Macarons (vanilla flavor)
|
|
Type | Confectionery |
---|---|
Place of origin | France |
Created by | The Italian chef of Catherine de' Medici in France |
Main ingredients | Cookie: Egg white, icing sugar, granulated sugar, almond powder or ground almond, food coloring Filling: buttercream, or clotted cream, ganache, or jam |
A macaron (/ˌmɑːkəˈrɒn/ mah-kə-ROHN;French pronunciation: [makaʁɔ̃]) is a sweet meringue-based confection made with egg white, icing sugar, granulated sugar, almond powder or ground almond, and food colouring. The macaron commonly consists of a ganache, buttercream or jam filling sandwiched between two cookies. The name is derived from the Italian word macarone, maccarone or maccherone, the meringue. The confection is characterized by a smooth squared top, a ruffled circumference (referred to as the "foot" or "pied"), and a flat base. It is mildly moist and easily melts in the mouth. Macarons can be found in a wide variety of flavors that range from the traditional (raspberry, chocolate) to the new (foie gras, matcha).

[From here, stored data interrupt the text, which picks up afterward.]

/-- The value of an identity for a reduction (R70). -/
def redIdentity (t : ElemType) (op : Nat) : BitVec 32 :=
  match op, t.isFloat with
  | 0, _ => 0
  | 1, true => floatLane t .rne (.inf false)
  | 2, true => floatLane t .rne (.inf true)
  | 1, false => intLane t (if t.isSigned then 2 ^ (ElemType_width t - 1) - 1 else 2 ^ ElemType_width t - 1)
  | _, false => intLane t (if t.isSigned then -(2 ^ (ElemType_width t - 1)) else 0)
  | _, _ => 0
/-- One step of a reduction: sum, minimum or maximum in the element type (R68). -/
def redOp (t : ElemType) (op : Nat) (a b : BitVec 32) : BitVec 32 :=
  if t.isFloat then
    let x := laneVal t a
    let y := laneVal t b
    floatLane t .rne (match op with | 0 => x.add y | 1 => x.min y | _ => x.max y)
  else
    let x := laneInt t a
    let y := laneInt t b
    intLane t (match op with | 0 => x + y | 1 => min x y | _ => max x y)
/-- One level of the tree of R68: neighbours combined. -/
def treeLevel (f : BitVec 32 → BitVec 32 → BitVec 32) : List (BitVec 32) → List (BitVec 32)
  | a :: b :: r => f a b :: treeLevel f r
  | l => l
/-- `tree_reduce` (R68): six levels. -/
def treeReduce (f : BitVec 32 → BitVec 32 → BitVec 32) (l : List (BitVec 32)) : BitVec 32 :=
  ((List.range 6).foldl (fun a _ => treeLevel f a) l).headD 0
/-- One step of the scan of R69 at distance h. -/
def scanStep (f : BitVec 32 → BitVec 32 → BitVec 32) (h : Nat) (l : List (BitVec 32)) : List (BitVec 32) :=
  l.take h ++ List.zipWith f l (l.drop h)
/-- The inclusive scan (R69). -/
def scanAll (f : BitVec 32 → BitVec 32 → BitVec 32) (l : List (BitVec 32)) : List (BitVec 32) :=
  (List.range 6).foldl (fun a j => scanStep f (2 ^ j) a) l

/-! Correctly rounded bf functions (R51, R149): the result is found by comparing exact candidates with the function. -/

/-- The largest bf code in [lo, lo + 2^n) whose value is at most the function, where `le q` says q ≤ f. -/
def codeSearch (le : Frac → Bool) (lo : Nat) : Nat → Nat
  | 0 => lo
  | n + 1 => if le (match floatVal fbBf (lo + 2 ^ n) with | .fin _ q => q | _ => ⟨1, 0⟩) then codeSearch le (lo + 2 ^ n) n else codeSearch le lo n
/-- Round a positive function value to bf: `cmp q` orders q against the function. Codes from `lo` up to `lo + 2^n`. -/
def roundFn (cmp : Frac → Ordering) (lo n : Nat) : Nat :=
  let c := codeSearch (fun q => q.d != 0 && cmp q != .gt) lo n
  let fv := fun k => match floatVal fbBf k with | .fin _ q => q | _ => (Frac.ofInt 1).scale2 128
  let a := fv c
  let b := fv (c + 1)
  match cmp ((a.add b).mul ⟨1, 2⟩) with
  | .lt => c + 1
  | .gt => c
  | .eq => if c % 2 == 0 then c else c + 1
def cmpNat (a b : Nat) : Ordering := if a < b then .lt else if a == b then .eq else .gt
/-- Order q against 2^(k / 2^j). -/
def cmpExp2 (k : Int) (j : Nat) (q : Frac) : Ordering :=
  let l := q.n.natAbs ^ 2 ^ j
  let r := q.d ^ 2 ^ j
  match k with
  | .ofNat n => cmpNat l (r * 2 ^ n)
  | .negSucc n => cmpNat (l * 2 ^ (n + 1)) r
/-- Order q against log2 a for a > 1: 2^q against a. -/
def cmpLog2 (a : Frac) (q : Frac) : Ordering :=
  cmpNat (2 ^ q.n.natAbs * a.d ^ q.d) (a.n.natAbs ^ q.d)
/-- Order q against 1/√a. -/
def cmpRsq (a : Frac) (q : Frac) : Ordering :=
  cmpNat (q.n.natAbs * q.n.natAbs * a.n.natAbs) (q.d * q.d * a.d)
/-- Reduce a dyadic fraction to an odd numerator or denominator 1. -/
def dyadic (n : Int) : Nat → Int × Nat
  | 0 => (n, 0)
  | j + 1 => if n % 2 == 0 then dyadic (n / 2) j else (n, j + 1)
/-- The bf bits of a float lane function (R149). -/
def bfExp2 : Val → Nat
  | .nan => rndBits fbBf .rne .nan
  | .inf false => 0x7F80
  | .inf true => 0
  | .fin _ q =>
    if (q.abs).lt ⟨1, 512⟩ then 0x3F80
    else if (Frac.ofInt 128).le q then 0x7F80
    else if q.le (Frac.ofInt (-135)) then 0
    else let (k, j) := dyadic q.n q.d.log2; roundFn (cmpExp2 k j) 0 15
def bfLog2 : Val → Nat
  | .nan => rndBits fbBf .rne .nan
  | .inf false => 0x7F80
  | .inf true => rndBits fbBf .rne .nan
  | .fin _ q =>
    if q.isZero then 0xFF80
    else if q.n < 0 then rndBits fbBf .rne .nan
    else
      let one := Frac.ofInt 1
      if q.le one && one.le q then 0
      else
        let big := one.lt q
        let a : Frac := if big then q else ⟨q.d, q.n.natAbs⟩
        let bits := roundFn (fun c => if c.isZero then .lt else if (Frac.ofInt 256).lt c then .gt else let (k, j) := dyadic c.n c.d.log2; cmpLog2 a ⟨k, 2 ^ j⟩) 0x3B00 12
        if big then bits else bits + 0x8000
def bfRcp : Val → Nat
  | .nan => rndBits fbBf .rne .nan
  | .inf s => if s then 0x8000 else 0
  | .fin s q => if q.isZero then rndBits fbBf .rne (.inf s)
    else rndBits fbBf .rne (.fin s ⟨if s then -(q.d : Int) else q.d, q.n.natAbs⟩)
def bfRsq : Val → Nat
  | .nan => rndBits fbBf .rne .nan
  | .inf s => if s then rndBits fbBf .rne .nan else 0
  | .fin s q => if q.isZero then rndBits fbBf .rne (.inf s)
    else if s then rndBits fbBf .rne .nan
    else roundFn (cmpRsq q) 0 15

end Sys2Proof.Machine
end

The related macaroon is often confused with the macaron. In English, most bakers have adopted the French spelling of macaron for the meringue-based item, to distinguish the two. This has caused confusion over the correct spelling. Some recipes exclude the use of macaroon to refer to this French confection while others treat the two as synonymous. The two food items are different, and the terms in English distinguish them. Etymologically, the word macaroon is simply an Anglicisation of the French word macaron (compare balloon, from French ). Multiple pronunciations are technically correct depending on personal preference and context. In a Slate article on the topic, Stanford professor of linguistics and computer science Dan Jurafsky indicates that "macaron" (also, "macaron parisien", or "le macaron Gerbet") is the correct spelling for the confection.